# Ada 2005 access type

I am trying to solve a differential equation with Euler's method using the technique employed with the access type shown in *Ben Ari second editions of Ada for Software Engineers*, Section 13.6.1 starting on Page 263.

I have modified the differential equation given in the book to dy/dx = 2*x*y with Initial Condition y(x=1) = 1. The increment is h = 0.1 and I have to find output the values of y(1), y(1.1), y(1.2), y(1.3), y(1.4) and y(1.5).

There are 3 Ada files: diff.adb which is the main file, euler.ads and euler.adb.

The file **diff.adb** is

```
with Ada.Text_IO;
with Euler;
procedure Diff is
type Real is digits 6;
type Vector is array(Integer range <>) of Real;
type Ptr is access function (X: Real; Y: Real) return Real;
procedure Solve is new Euler(Real, Vector, Ptr);
function Ident(X: Real; Y: Real) return Real is
begin
return 2.0*X*Y;
end Ident;
package Real_IO is new Ada.Text_IO.Float_IO(Real);
use Real_IO;
Answer: Vector(1..10);
begin
Solve(Ident'Access, 1.0, 0.1, Answer);
for N in Answer'Range loop
Put(1.0 + 0.1 * Real(N-1), Exp => 0);
Put( Answer(N), Exp => 0);
Ada.Text_IO.New_Line;
end loop;
end Diff;
```

The file **euler.ads** is

```
--
-- Solving a differential equation.
-- Demonstrates generic floating point type.
--
generic
type Float_Type is digits <>;
type Vector is array(Integer range <>) of Float_Type;
type Function_Ptr is access function (X: Float_Type; Y: Float_Type) return Float_Type;
procedure Euler(
F: in Function_Ptr; Init, H: in Float_Type; Result: out Vector);
```

And the file **euler.adb** is

```
procedure Euler(
F: in Function_Ptr; Init, H: in Float_Type; Result: out Vector) is
begin
Result(Result'First) := Init;
for N in Result'First+1..Result'Last loop
Result(N) := Result(N-1) + H * F(Result(N-1));
end loop;
end Euler;
```

When I compile **diff.adb**, I get the error message:

euler.adb: Builder results euler.adb:6:36 missing argument for parameter Y

As I don't understand access types well, I would be very grateful if I can get help making the above codes work.

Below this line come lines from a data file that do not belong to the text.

-- ==== Sys2Proof/Laws/Gramus.lean ====
section
/-! SUPPORT. How the frames of Gramus reach a steward. -/

namespace Sys2Proof.Laws

open Sys2Proof.Machine Sys2Proof.Safety

/-- A frame of a session: an acknowledgement acts, and a request is admitted and the sessions are served (R68, R83). -/
theorem receive_session (g : Taken) (delay : Nat) (n : List Byte) (y : SysMem) (v : Session) (h1 : stewardsRun y.1 = true)
    (h2 : gmpListens g.view g.f = true) (h3 : badFrame g.f = false) (h4 : g.f.version = 1) (hv : ofSession y.1 v g.f) (ho : g.f.opcode ≠ 1 ∧ g.f.opcode ≠ 2) :
    serve g delay n false y =
      if g.f.opcode = 0xC0 then (ackEffect v.sid g.f (heard v g.f y.1), y.2)
      else pump (admitRequest g.view { v with rxCtr := g.f.counter } false g.at_ g.f (heard v g.f y.1, y.2)) := by
  obtain ⟨hs, hc, ht⟩ := hv
  have hc' := Nat.not_le.mpr hc
  unfold serve receive
  simp only [h1, h2, h3, h4, hs, ho.1, ho.2, hc']
  rcases ht with ⟨a, b⟩ | ⟨a, b, c⟩
  · simp [a, b, heard]
  · simp [a, b, c, heard]

/-- A new request joins its session's queue, and the sessions are served. -/
theorem receive_request (g : Taken) (delay : Nat) (n : List Byte) (y : SysMem) (v : Session) (h1 : stewardsRun y.1 = true)
    (h2 : gmpListens g.view g.f = true) (h3 : badFrame g.f = false) (h4 : g.f.version = 1) (hv : ofSession y.1 v g.f) (hn : newRequest v g.f)
    (ho : g.f.opcode ≠ 1 ∧ g.f.opcode ≠ 2) (hc : g.f.opcode ≠ 0xC0) : serve g delay n false y = pump (onSys (withRequest v g) y) := by
  rw [receive_session g delay n y v h1 h2 h3 h4 hv ho, if_neg hc]
  obtain ⟨a, b, c, d, e⟩ := hn
  have e' := Nat.not_le.mpr e
  simp only [admitRequest, a, b, c, d, onSys, withRequest]
  simp [e'] <;> rfl

/-- A frame taken is one that was wanted. -/
theorem takeFrame_want (f : Option GFrame) (want : GFrame → Bool) (x y : SysMem) (g : Taken) (h : takeFrame f want x = some (g, y)) : want g.f = true := by
  unfold takeFrame at h
  split at h
  · split at h
    · obtain ⟨rfl, _⟩ := Prod.mk.inj (Option.some.inj h)
      assumption
    · simp at h
  · split at h
    · simp at h
    · dsimp only at h
      split at h
      · simp at h
      · split at h
        · simp only [Option.map_eq_some_iff] at h
          obtain ⟨e, _, he⟩ := h
          obtain ⟨rfl, _⟩ := Prod.mk.inj he
          assumption
        · simp at h

/-- A row of the table that brings a request (R68, R83). -/
theorem gmp_request (op : Nat) (f : Option GFrame) (x y : SysMem) (g : Taken) (v : Session) (h : reaches f (fun g => g.opcode == op) x g y)
    (hv : ofSession y.1 v g.f) (hn : newRequest v g.f) (ho : (op == 1 || op == 2 || op == 0xC0) = false) :
    gmpEffect op f 0 [] x = pump (onSys (withRequest v g) y) := by
  have hop := takeFrame_want _ _ _ _ _ h.1
  obtain ⟨a, b, c, d, e⟩ := h
  simp only [gmpEffect, a]
  exact receive_request g 0 [] y v b c d e hv hn (by simp_all) (by simp_all)

/-- A transaction command that comes as a request. -/
theorem txn_request (op : Nat) (f : Option GFrame) (want : GFrame → Bool) (write : Nat → SysMem → SysMem) (x y : SysMem) (g : Taken) (v : Session)
    (h : reaches f (fun g => g.opcode == op && want g) x g y) (hv : ofSession y.1 v g.f) (hn : newRequest v g.f)
    (ho : (op == 1 || op == 2 || op == 0xC0) = false) : txnEffect (.gmp f) op want write x = pump (onSys (withRequest v g) y) := by
  have hop := takeFrame_want _ _ _ _ _ h.1
  obtain ⟨a, b, c, d, e⟩ := h
  simp only [txnEffect, a]
  simp only [Bool.and_eq_true, beq_iff_eq] at hop
  exact receive_request g 0 [] y v b c d e hv hn (by simp_all) (by simp_all)

/-- A session that has heard a frame is found as before, with the new counter. -/
theorem heard_session (v : Session) (g : GFrame) (y : Sys) (h : ofSession y v g) (hid : v.sid = g.session) :
    session? (heard v g y) v.sid = some { v with rxCtr := g.counter } := by
  have hs := h.1
  rw [← hid] at hs
  unfold session? at hs ⊢
  split at hs
  · simp at hs
  · rename_i h0
    rw [if_neg h0]
    simp only [heard, updSession, List.find?_map]
    have e : ((fun w : Session => w.sid == v.sid) ∘ fun w => if w.sid = v.sid then { w with rxCtr := g.counter } else w)
        = fun w => w.sid == v.sid := by
      funext w
      by_cases hw : w.sid = v.sid <;> simp [hw]
    rw [e, hs]
    simp

end Sys2Proof.Laws
end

PS: The results to be outputtted should be as follows when worked out by hand and a calculator:

x | y |
---|---|

1 | 1 |

1.1 | 1.2 |

1.2 | 1.464 |

1.3 | 1.815360 |

1.4 | 2.287354 |

1.5 | 2.927813 |

The first column gives the x values (with an increment of 0.1) and the second column gives the ouput of the Euler method (y values).

**After Simon's help:**

I used Simon's code for euler.adb:

This was changed to Simon's code:

```
procedure Euler
(F : in Function_Ptr; Init, H : in Float_Type; Result : out Vector)
is
Step : constant Float_Type := H;
Current_X : Float_Type := 1.0;
begin
Result (Result'First) := Init;
for N in Result'First + 1 .. Result'Last loop
Current_X := Current_X + Step;
Result (N) := Result (N - 1) + Step * F (Current_X, Result (N - 1));
end loop;
end Euler;
```

The initial value of X is 1.0 and it is 1.0 as well for Y. In diff.adb, the output line Put(0.1 * Real(N-1), Exp => 0) has been changed to Put(1.0 + 0.1 * Real(N-1), Exp => 0) so as to get the sequence 1.0 to 1.5 (with also the line Answer: Vector(1..6) accordingly modified from 10 to 6).

When I run the corrected code I now get:

x | y |
---|---|

1 | 1.00000 |

1.1 | 1.22000 |

1.2 | 1.51280 |

1.3 | 1.90613 |

1.4 | 2.43984 |

1.5 | 3.17180 |

The Y values from the above table are not OK as compared with the values from the table given up earlier. For instance by hand calculation, Y(1.1)= 1 + 0.1 * 2.0 * 1 * 1 = 1.2 where I am using the equation Y1 = Y0 + h*f(X0, Y0) with Y0 and X0 as the initial values of 1 both and h is the X increment of 0.1. Then Y(1.2) = 1.2 + 0.1 * 2 * 1.1 * 1.2 = 1.464000 where I used the equation Y2 = Y1 + h * f(X1, Y1) with X1 = X0 + h = 1 + 0.1 = 1.1 and Y1 has been calculated in the previous iteration as Y(X=1.1)=1.2. Then we can continue calculating for Y(X=1.3), Y(X=1.4) and Y(X=1.5) in a similar manner.